How do you fix the soil underneath? Is it even possible?


----------



## Greendoc (Mar 24, 2018)

Because it is very difficult to change soil, I suggest sand capping bad soils. Sand does not retain the problematic elements as much as dirt would.,


----------



## GreenLand (May 23, 2019)

Alright here we go. Im sure yall might ask what am i complaining about... I grew up with lawns that were a deep green and that is what im after. The pics of the flowers are to show the difference in what using some organic potting soil and the dirt that came on my land will do to a plant.

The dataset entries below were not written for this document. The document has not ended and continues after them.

/-- PRISM_HALF_SET (R98 to R100, R6). -/
def cmdPrismHalfSet : CmdDef := mkCmd 0x1400 modesScn (lenIs 4) (fun h p s =>
  let on := u8At p 0 == 1
  checked s [(decide (1 < u8At p 0) || s.sys.orderIL, Resp.errF stRange 0), (s.prism.halfChange.isSome, Resp.errS stState)]
    (if s.sys.mode == .park then ((s.onPrism (fun x => { x with halfRecorded := on })).halfPower, Resp.ok)
     else if on == s.prism.half then (s, Resp.ok)
     else if !on && s.halfTooFull then (s, Resp.errS stBudget)
     else (s.startHalf h on, Resp.accepted)))

/-! ### Alignment delays (R90 to R92) -/

/-- The value in force (R92). -/
def Align.value (a : Align) : Nat := if a.phase = 0 then a.cur else a.target

/-- The held request of an object is discarded. -/
def State.dropHeld (s : State) (j : Nat) : State :=
  let o := s.obj j
  match o.align.held with
  | none => s
  | some (_, job) => (s.setObj j { o with align := { o.align with held := none } }).pieceDrop job

/-- An object's delay line placed when a value needs one (R91). -/
def State.needLine (s : State) (j a : Nat) : Option State :=
  if a = 0 ∨ (s.obj j).align.line.isSome then some s else s.placeLine j

/-- The state in which object j has the line that a change to delay a needs, on a unit that is not retired (R91, R125). -/
def State.lineFor (s : State) (j a : Nat) : Option State := (s.needLine j a).bind (fun t => t.relocateLine j)

/-- A change of object j to delay a starts, as piece of a job: its line is placed, or relocated off a retired unit (R91, R125). -/
def State.alignStart (s : State) (job j a : Nat) : Option State :=
  (s.lineFor j a).map (fun t =>
    let o := (t.addPiece job).obj j
    (t.addPiece job).setObj j { o with align := { o.align with target := a, phase := 1, job := some job } })

/-- A change of object j to delay a is held behind the one that runs, with its line placed (R91, R92). -/
def State.alignHold (s : State) (job j a : Nat) : Option State :=
  (s.needLine j a).map (fun t =>
    let o := (t.addPiece job).obj j
    (t.addPiece job).setObj j { o with align := { o.align with held := some (a, some job) } })

/-- An entry of ALIGN_DELAY_SET while rendering: nothing, a change that starts, or a request that is held. -/
def State.alignEntry (s : State) (job j a : Nat) : Option State :=
  let al := (s.obj j).align
  let s0 := s.dropHeld j
  if a = al.value then some (s0.tidyLine j)
  else if al.phase = 0 then s0.alignStart job j a
  else (s0.alignHold job j a).map (fun t => t.tidyLine j)

/-- The entries of a command, in order; nothing when a line does not fit. -/
def State.alignAll (s : State) (job : Nat) : List Bytes → Option State
  | [] => some s
  | e :: es => (s.alignEntry job (u16At e 0) (u16At e 2)).bind (fun t => t.alignAll job es)

/-- ALIGN_DELAY_SET in PARK: each delay is in force at once (R91), and a line without use is released (R90). -/
def State.alignPark (s : State) (es : List Bytes) : State :=
  s.each es (fun t e =>
    let o := t.obj (u16At e 0)
    (t.setObj (u16At e 0) { o with align := { o.align with cur := u16At e 2, target := u16At e 2, phase := 0 } }).tidyLine (u16At e 0))

/-- ALIGN_DELAY_SET in RENDER and MIRROR (R91, R92). -/
def State.alignLive (s : State) (h : Hdr) (es : List Bytes) : State × Resp :=
  let id := s.mbx.nextJob
  match (s.newJob h 0x1401 1 (zeros 4)).alignAll id es with
  | none => (s, Resp.resource 0xFFFF 0 0xFFFF)
  | some t => t.settleJob id

/-- ALIGN_DELAY_SET. -/
def cmdAlignDelaySet : CmdDef := mkCmd 0x1401 modesScn (lenEntries 0 4 40) (fun h p s =>
  let es := entries 4 p
  checkedEntries s es (fun i e => if 1023 < u16At e 0 then some (Resp.err stRange i (4 * i)) else none)
    (if s.sys.mode == .park then (s.alignPark es, Resp.ok) else s.alignLive h es))

/-! ### Placement reports (R127) -/

/-- Core cycles of a lane in one quantum (R94). -/
def State.laneCap (s : State) : Nat := if s.time.rate96 then 102400 else 204800

/-- The 64-byte summary. Whether the load of a lane in percent is rounded is open: it is rounded down (DESIGN CHOICE,
notes/assumptions/59). -/
def State.placeSummary (s : State) : Bytes :=
  let c := s.prism.commitInfo
  let cyc := (List.range 8).map (fun n => tget 0 s.prism.laneCyc n)
  le64 s.prism.committedQ ++ le32 ((c.map (·.paths.length)).getD 0) ++ le32 s.pathBudget ++ le32 ((c.map (·.staged)).getD 0)
    ++ le32 s.xfadeReads ++ le32 s.xfadeAllow ++ le16 (s.scene.objs.filter (fun (e : Nat × Obj) => e.2.present)).length
    ++ le16 ((c.map (·.waiting.length)).getD 0) ++ le32 ((s.scene.active.map (·.tag)).getD 0) ++ le32 (cyc.foldl max 0)
    ++ cyc.flatMap (fun x => le8 (x * 100 / s.laneCap)) ++ le32 s.prism.epoch ++ le32 s.linesInUse.length
    ++ le32 ((c.map (·.moves)).getD 0) ++ zeros 4

/-- The committed paths a report describes. -/
def State.reportPaths (s : State) : List Path := (s.prism.commitInfo.map (·.paths)).getD []

/-- The generation in force of object j for the committed quantum (R114, R127); its own one before any is. -/
def State.genInForce (s : State) (j : Nat) : Nat :=
  ((s.prism.commitInfo.bind (fun u => u.gens.find? (fun e => e.1 == j))).map (·.2)).getD (s.obj j).gen

/-- The object record of R127. -/
def State.placeObject (s : State) (j : Nat) : Bytes :=
  let o := s.obj j
  le16 j ++ le16 (s.genInForce j) ++ le16 (s.reportPaths.filter (fun p => p.obj == j)).length ++ le16 o.waiting ++ le8 (j % 64)
    ++ le8 o.queue.length ++ le16 o.word ++ le32 ((o.align.line.map (fun x => (unitAddr x.1 + x.2 * 0x40000) / 256)).getD 0)

/-- The bus record of R127. -/
def State.placeBus (s : State) (b : Nat) : Bytes :=
  let ps := s.reportPaths.filter (fun p => p.bus == b)
  le16 b ++ le8 (if ps.isEmpty then 0xFF else tget 0 s.prism.busLane b) ++ le8 0 ++ le16 ps.length
    ++ le16 (ps.filter (fun p => p.xfade.isSome)).length

/-- The records of a report of kind 1 or 2 written to the buffer (R127). -/
def State.placeRecords (s : State) (kind first n : Nat) (b : Buf) : State × Resp :=
  let lim := if kind = 1 then 1024 else s.busCount
  let size := if kind = 1 then 16 else 8
  let ids := (List.range n).map (· + first)
  checked s [(decide (n = 0), Resp.errF stRange 4), (decide (lim < first + n), Resp.errF stRange 2),
      (!s.bufOk b || decide (b.len < size * n), Resp.errF stRange 8)]
    (s.bufWrite b (ids.flatMap (if kind = 1 then s.placeObject else s.placeBus)), Resp.ok (le16 n ++ zeros 2))

/-- PLACEMENT_REPORT. -/
def cmdPlacementReport : CmdDef :=
  ⟨0x1503, modesAny, lenIs 20, (fun p => u8At p 0 != 0), fun _ p s =>
    checked s [(decide (2 < u8At p 0), Resp.errF stRange 0)]
      (if u8At p 0 = 0 then (s, Resp.ok s.placeSummary) else s.placeRecords (u8At p 0) (u16At p 2) (u16At p 4) (bufAt p 8))⟩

Its been 2 months since these were planted. Can you all tell which have no potting soil? Don't mind the grass growing into the flower bed. Been lazy the past few weeks.lol i water twice a week 25mins.


----------



## GreenLand (May 23, 2019)

Snapshot of whats beneeth&#128556;


----------



## GreenLand (May 23, 2019)




----------



## GreenLand (May 23, 2019)

In respect to the comment about what is beneath coming up. That is exactly what the rocks are doing...


----------



## adgattoni (Oct 3, 2017)

There are a few good reasons to perform a soil test. If your PH is too high, iron will get bound in the soil and your turf will look yellow (iron = green). Same if you have high phosphorus levels. If your soil has high levels of sodium or a poor calcium to magnesium ratio, you're likely to have soil with poor flocculation (tight soil): hard, crusty, and difficult to get a healthy rootzone. Really any nutrient deficiency could be causing your turf to appear unhealthy.

What fertilizer have you used, and how much?


----------



## GreenLand (May 23, 2019)

Scotts turf ferts and some other cheapo stuff. Nothing did anything in respect to providing a deep green.


----------



## Darth_V8r (Jul 18, 2019)

It might be too late in the season, but I'd see how it responded to some ironite and milorganite or screamin green before doing much else.


----------



## Greendoc (Mar 24, 2018)

A lot of that does not look like normal rock. Looks like limestone. I deal with a similar problem with coral coming up through a thin layer of dirt.


----------



## GreenLand (May 23, 2019)

Well what ever it is I got enough to put around a small pond that I will put in the backyard. I wonder if the rock just compounds my issue.


----------



## GreenLand (May 23, 2019)

Darth_V8r said:


> It might be too late in the season, but I'd see how it responded to some ironite and milorganite or screamin green before doing much else.


Ok I'll see what i can find locally.


----------